I am attempting to run a fuzzy match on some customer data and reduce the list to as few records as possible, as an employee will have to review the data and make decisions. I am encountering an issue where there are line breaks/carriage returns in my file, which is causing a number of duplicate records that have a match score of 0 because it's treating it like a separate unique value. It's not entirely apparent when looking at the data to know which records are duplicated because of this.

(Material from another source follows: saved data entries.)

/-- R52, R293, R294, R394: the host port accepts the oldest outbound write of a function once no access issued before it keeps it waiting, and it is then in host
memory; an inbound posted write to
the function's frames of main memory joins its slices' queue; one beyond main memory freezes the function.
R304, R446: SENDDB sends the staged payload to a tile of a launch of the function, with a header of source 0x7FF and the function's next
sequence number, after the function's posted writes, and SENDST counts nothing; a refused send leaves its status and counts. R447: a message
for the host is written as a whole entry of the ring and HCPROD rises by one. R448: EQPOP reads the oldest event of the function's
queue and takes it out.
The model's choices: ring indices that run freely (log 25), which posted writes are violations (log 31), the order of a send's refusals
(log 54), and the partition that a send means where several hold its launch number (log 89). -/
def Obligations.HostPort : Prop :=
  ((∀ (s : State) (f : Fin 16) (o : OutWrite) (rest : List OutWrite), (s.fn f.val).outbound = o :: rest →
     (∀ x ∈ s.sliceQ, x.what.hostFn = none → x.what.isProbe = false → x.ordered.holds o.ordered = false) →
       ∃ u, exec (.hostPortAcceptance f) s = .next u ∧ (u.fn f.val).outbound = rest
         ∧ (s.Safe → (o.cells.map (·.1)).Nodup → (∀ c ∈ o.cells, u.mem.get c.1 = (s.mem.get c.1 &&& ~~~ c.2.2) ||| (c.2.1 &&& c.2.2))
             ∧ ∀ k, k ∉ o.cells.map (·.1) → u.mem.get k = s.mem.get k))
   ∧ (∀ (s : State) (f : Fin 16) (a : Nat) (bs : List Byte), s.refuses f.val = false → bs ≠ [] →
     let keys := (List.range bs.length).map fun i => a + i
     (a + bs.length ≤ Config.mainMemoryTop → (f = 0 ∨ ∀ k ∈ keys, s.frame (k / 4096) / 16 = f.val) →
       exec (.hostPostedWrite f a bs) s = .next { s with
         fresh := s.fresh + 1
         sliceQ := s.sliceQ ++ [{ src := { tile := 0, c := 0, pid := 16 }, what := .host f (plainCells keys bs), seq := s.fresh }] })
     ∧ (Config.mainMemoryTop < a + bs.length → ∃ u, exec (.hostPostedWrite f a bs) s = .next u ∧ (u.fn f.val).frozen = true ∧ u.mem = s.mem)))
  ∧
  ((∀ (s : State) (f : Fin 16), s.refuses f.val = false → (∀ o ∈ s.sliceQ, o.what.hostFn ≠ some f) →
     let g := s.fn f.val
     let c := g.sendctl
     (s.sendRefusal g f.val ≠ 0 → ∃ u, exec (.senddb f) s = .next u ∧ u.net = s.net ∧
         (u.fn f.val).sendst.toNat = s.sendRefusal g f.val + (g.sendst.toNat / 2 ^ 32 + 1) % 2 ^ 32 * 2 ^ 32)
     ∧ (∀ pid p l t, s.sendRefusal g f.val = 0 → s.launchPart f.val (wfield c 63 48) (wfield c 10 0) = some (pid, p, l) →
         p.tileOf (wfield c 10 0 % 1024) = some t → savedState p.state = false →
           ∃ u, exec (.senddb f) s = .next u ∧ (u.fn f.val).seq = (g.seq + 1) % 2 ^ 21
             ∧ (u.fn f.val).sendst.toNat = g.sendst.toNat / 2 ^ 32 % 2 ^ 32 * 2 ^ 32
             ∧ u.net = s.net ++ [{
                 msgid := BitVec.ofNat 32 (0x7FF * 2 ^ 21 + g.seq % 2 ^ 21), launch := l.num, tenant := f.val,
                 kind := if c.getLsbD 32 then 1 else 0, source := 0x7FF#11, vnet := 0,
                 chan := if c.getLsbD 32 then 0 else wfield c 21 16,
                 dest := BitVec.ofNat 11 (wfield c 10 0), dst := t, src := 4096 + f.val, pid := pid,
                 body := (List.range (wfield c 31 24)).map fun i => (g.payload[i]?).getD 0#8 }]))
   ∧ (∀ (s : State) (n : Nat) (m : Msg), s.hostq[n]? = some m → (∀ x ∈ s.hostq.take n, x.tenant ≠ m.tenant) → m.tenant < 16 →
     (s.fn m.tenant).outbound = [] → s.torn m = false → (s.fn m.tenant).hcheld = [] → (s.fn m.tenant).ringRoom = true →
       let g := s.fn m.tenant
       let a := hostKey m.tenant (g.hcbase.toNat / 4096 * 4096 + 256 * (g.hcprod.toNat % g.ringSize))
       ∃ u, exec (.hostChannelWrite n) s = .next u ∧ u.hostq = s.hostq.eraseIdx n ∧ (u.fn m.tenant).hcprod = g.hcprod + 1#64
         ∧ u.mem = s.mem.write a (leBytes 16 m.header ++ m.body ++ List.replicate (240 - m.body.length) 0#8))
   ∧ (∀ (s : State) (f : Fin 16), s.refuses f.val = false →
     (∀ e rest, (s.fn f.val).eq = e :: rest → exec (.eqpop f) s =
       .next (s.modFn f.val fun g => { g with eq := rest, eqdata := BitVec.ofNat 256 e.bits }))
     ∧ ((s.fn f.val).eq = [] → exec (.eqpop f) s = .next (s.modFn f.val fun g => { g with eqdata := 0#256 }))))
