-- ==== Sys2Proof/Laws/State.lean ====
section
/-! SUPPORT. What the updates of State leave unchanged, field by field, and what reading after an update of a tile, a slot or a half gives. -/

namespace Sys2Proof.Machine

open Sys2Proof

/-! ### Sparse tables -/

theorem NMap.get?_set_same {α : Type} (m : NMap α) (a : Nat) (v : α) : NMap.get? (NMap.set m a v) a = some v := by
  induction m with
  | nil => simp [NMap.set, NMap.get?]
  | cons p r ih =>
    obtain ⟨k, w⟩ := p
    by_cases h1 : a < k
    · simp [NMap.set, NMap.get?, h1]
    · by_cases h2 : k = a
      · simp [NMap.set, NMap.get?, h2]
      · simp [NMap.set, NMap.get?, h1, h2, ih]
theorem NMap.get?_set_ne {α : Type} (m : NMap α) {a b : Nat} (v : α) (h : a ≠ b) : NMap.get? (NMap.set m a v) b = NMap.get? m b := by
  induction m with
  | nil => simp [NMap.set, NMap.get?, h]
  | cons p r ih =>
    obtain ⟨k, w⟩ := p
    by_cases h1 : a < k
    · simp [NMap.set, NMap.get?, h1, h]
    · by_cases h2 : k = a
      · subst h2; simp [NMap.set, NMap.get?, h]
      · simp [NMap.set, NMap.get?, h1, h2, ih]
theorem NMap.set_set {α : Type} (m : NMap α) (a : Nat) (v w : α) : NMap.set (NMap.set m a v) a w = NMap.set m a w := by
  induction m with
  | nil => simp [NMap.set]
  | cons p r ih =>
    obtain ⟨k, u⟩ := p
    by_cases h1 : a < k
    · simp [NMap.set, h1]
    · by_cases h2 : k = a
      · simp [NMap.set, h2]
      · simp [NMap.set, h1, h2, ih]


/-! ### Tiles, contexts, slots and halves -/

@[simp] theorem tile_setTile (s : State) (t : Nat) (x : Tile) : (s.setTile t x).tile t = x := by
  simp [State.tile, State.setTile, NMap.get?_set_same]
theorem tile_setTile_ne (s : State) {t u : Nat} (x : Tile) (h : t ≠ u) : (s.setTile t x).tile u = s.tile u := by
  simp [State.tile, State.setTile, NMap.get?_set_ne _ _ h]
@[simp] theorem setTile_setTile (s : State) (t : Nat) (x y : Tile) : (s.setTile t x).setTile t y = s.setTile t y := by
  simp [State.setTile, NMap.set_set]
@[simp] theorem Ctx.slot_setSlot (c : Ctx) (h : Bool) (x : Slot) : (c.setSlot h x).slot h = x := by cases h <;> rfl
@[simp] theorem Ctx.setSlot_cur (c : Ctx) (h : Bool) (x : Slot) : (c.setSlot h x).cur = c.cur := by cases h <;> rfl
@[simp] theorem Ctx.setSlot_setSlot (c : Ctx) (h : Bool) (x y : Slot) : (c.setSlot h x).setSlot h y = c.setSlot h y := by cases h <;> rfl
@[simp] theorem Tile.ctx_setCtx (t : Tile) (c : Fin 8) (x : Ctx) : (t.setCtx c x).ctx c = x := by
  simp [Tile.ctx, Tile.setCtx, Vector.get_eq_getElem]
theorem Tile.ctx_setCtx_ne (t : Tile) {c d : Fin 8} (x : Ctx) (h : c ≠ d) : (t.setCtx c x).ctx d = t.ctx d := by
  have : (c : Nat) ≠ d := fun e => h (Fin.ext e)
  simp [Tile.ctx, Tile.setCtx, Vector.get_eq_getElem, this]
@[simp] theorem Tile.setCtx_setCtx (t : Tile) (c : Fin 8) (x y : Ctx) : (t.setCtx c x).setCtx c y = t.setCtx c y := by
  simp [Tile.setCtx, Vector.set_set]
theorem setSlotAt_eq (s : State) (t : Nat) (c : Fin 8) (x : Slot) :
    s.setSlotAt t c x = s.setTile t ((s.tile t).setCtx c (((s.tile t).ctx c).setSlot ((s.tile t).ctx c).cur x)) := rfl
@[simp] theorem slotAt_setSlotAt (s : State) (t : Nat) (c : Fin 8) (x : Slot) : (s.setSlotAt t c x).slotAt t c = x := by
  simp [setSlotAt_eq, State.slotAt]
@[simp] theorem setSlotAt_setSlotAt (s : State) (t : Nat) (c : Fin 8) (x y : Slot) : (s.setSlotAt t c x).setSlotAt t c y = s.setSlotAt t c y := by
  simp [setSlotAt_eq]
@[simp] theorem slot_setSlot (s : State) (x : Slot) : (s.setSlot x).slot = x := slotAt_setSlotAt s s.cur s.ctx x
@[simp] theorem setSlot_setSlot (s : State) (x y : Slot) : (s.setSlot x).setSlot y = s.setSlot y := setSlotAt_setSlotAt s s.cur s.ctx x y
@[simp] theorem slot_setHalf (s : State) (h : Half) : (s.setHalf h).slot = { s.slot with half := h } := slot_setSlot s _
@[simp] theorem half_setHalf (s : State) (h : Half) : (s.setHalf h).half = h := by simp [State.half]
@[simp] theorem setHalf_setHalf (s : State) (h k : Half) : (s.setHalf h).setHalf k = s.setHalf k := by
  simp [State.setHalf]
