-- ==== Sys2Proof/Laws/Tiles.lean ====
section
/-! SUPPORT. A change of one context leaves the other parts of its tile as they are: one lemma per field of a tile, for the slot of a
context, for its half, and for the read of an operand. -/

namespace Sys2Proof.Machine

open Sys2Proof

theorem tile_setSlotAt_eq (s : State) (t u : Nat) (c : Fin 8) (x : Slot) :
    ∃ cs, (s.setSlotAt t c x).tile u = { s.tile u with ctxs := cs } := by
  by_cases h : t = u
  · subst h
    rw [setSlotAt_eq, tile_setTile]
    exact ⟨_, rfl⟩
  · rw [setSlotAt_eq, tile_setTile_ne s _ h]
    exact ⟨_, rfl⟩
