/-! ### Fields -/

@[simp] theorem Reg.ofCode_code (r : Reg) : Reg.ofCode r.code = r := by
  cases r with
  | g i => have := i.isLt; simp [Reg.code, Reg.ofCode]
  | n i => revert i; decide
  | y i => revert i; decide
  | q i => revert i; decide
  | z => rfl
  | rsv i => revert i; decide
@[simp] theorem Reg.code_mod (r : Reg) : r.code % 64 = r.code := by
  refine Nat.mod_eq_of_lt ?_
  cases r <;> simp only [Reg.code] <;> omega
@[simp] theorem ofNat_mod {k n : Nat} (x : BitVec k) (h : 2 ^ k = n) : BitVec.ofNat k (x.toNat % n) = x := by
  subst h; apply BitVec.eq_of_toNat_eq; simp
@[simp] theorem fin8 (x : Fin 8) : Fin.ofNat 8 (x.val % 8) = x := by ext; simp
@[simp] theorem fin32 (x : Fin 32) : Fin.ofNat 32 (x.val % 32) = x := by ext; simp
@[simp] theorem fin16 (x : Fin 16) : Fin.ofNat 16 (x.val % 16) = x := by ext; simp
@[simp] theorem bool_mod (b : Bool) : decide (b.toNat % 2 = 1) = b := by cases b <;> rfl
@[simp] theorem memType_code (t : MemType) : MemType.ofCode (t.code % 8) = some t := by cases t <;> rfl
@[simp] theorem fpType_code (t : FpType) : FpType.ofCode (t.code % 4) = some t := by cases t <;> rfl
@[simp] theorem eltSize_code (t : EltSize) : EltSize.ofCode (t.code % 4) = t := by cases t <;> rfl
@[simp] theorem redType_code (t : RedType) : RedType.ofCode (t.code % 8) = some t := by cases t <;> rfl
@[simp] theorem ordType_code (t : OrdType) : OrdType.ofCode (t.code % 8) = some t := by cases t <;> rfl
@[simp] theorem amoWidth_code (t : AmoWidth) : AmoWidth.ofCode (t.code % 2) = t := by cases t <;> rfl
@[simp] theorem fenceKind_code (t : FenceKind) : FenceKind.ofCode (t.code % 4) = some t := by cases t <;> rfl
@[simp] theorem scope_code (t : Scope) : Scope.ofCode (t.code % 8) = some t := by cases t <;> rfl
@[simp] theorem lgcOp_code (t : LgcOp) : LgcOp.ofCode (t.code % 4) = some t := by cases t <;> rfl
@[simp] theorem unpack2 {k1 k2 a b n : Nat} (h : 2 ^ (k1 + (k2 + 0)) = n) :
    unpack [k1, k2] (pack [(k1, a), (k2, b)] % n) = [a % 2 ^ k1, b % 2 ^ k2] := by
  rw [pack_mod (fs := [(k1, a), (k2, b)]) h]; exact unpack_pack [(k1, a), (k2, b)]
@[simp] theorem unpack3 {k1 k2 k3 a b c n : Nat} (h : 2 ^ (k1 + (k2 + (k3 + 0))) = n) :
    unpack [k1, k2, k3] (pack [(k1, a), (k2, b), (k3, c)] % n) = [a % 2 ^ k1, b % 2 ^ k2, c % 2 ^ k3] := by
  rw [pack_mod (fs := [(k1, a), (k2, b), (k3, c)]) h]; exact unpack_pack [(k1, a), (k2, b), (k3, c)]
@[simp] theorem unpack4 {k1 k2 k3 k4 a b c d n : Nat} (h : 2 ^ (k1 + (k2 + (k3 + (k4 + 0)))) = n) :
    unpack [k1, k2, k3, k4] (pack [(k1, a), (k2, b), (k3, c), (k4, d)] % n) = [a % 2 ^ k1, b % 2 ^ k2, c % 2 ^ k3, d % 2 ^ k4] := by
  rw [pack_mod (fs := [(k1, a), (k2, b), (k3, c), (k4, d)]) h]; exact unpack_pack [(k1, a), (k2, b), (k3, c), (k4, d)]

/-- Fields inside a field. -/
theorem pack_nest {q op : Nat} {fs : List (Nat × Nat)} (h : (fs.map Prod.fst).sum = 10) :
    pack ((2, q) :: (4, op) :: fs) = pack [(2, q), (4, op), (10, pack fs)] := by
  have : pack fs % 2 ^ 10 = pack fs := pack_mod (by rw [h])
  simp only [pack, this, Nat.mul_zero, Nat.add_zero]
@[simp] theorem split12 (x : BitVec 12) : BitVec.ofNat 12 (x.toNat % 64 + 64 * (x.toNat / 64 % 64)) = x := by
  apply BitVec.eq_of_toNat_eq; have := x.isLt; rw [BitVec.toNat_ofNat]; omega
@[simp] theorem split16 (x : BitVec 16) : BitVec.ofNat 16 (x.toNat % 64 + 64 * (x.toNat / 64 % 64) + 4096 * (x.toNat / 4096 % 16)) = x := by
  apply BitVec.eq_of_toNat_eq; have := x.isLt; rw [BitVec.toNat_ofNat]; omega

I am looking for a way to remove all line breaks/carriage returns from a singular column within my dataset. I have attempted to use the data cleansing tool to remove these line breaks, but it is not working. I have also tried using the text to columns and trim features in excel, but those did not work either. Are there any other suggestions on how I could do this within Alteryx?
Thanks!
I would recommend regex. You can match all 'non printable' characters out of the standard ascii range with REGEX_Replace([Field1], '[^ -~]+', '') in a formula tool. If you want new line specifically it will be REGEX_Replace([Field1], '\n', '')
Not a problem. If you would like me to put the full workflow in here let me know.
Hey @mariaabbott, you can also just use a standard Replace() function here. For the target, literally just hit enter (a line break) inside your quotes:
Replace([DepotName], '
', '')
Thank you both for the suggestions! I tried both of them on the sample data and it worked perfectly, but when I applied it to my actual data set it didn't remove the line breaks. I'll play around with it more and hopefully be able to determine some additional questions.
#
You mentioned trying the Data Cleanse tool. Did you try the checkbox highlighted in yellow?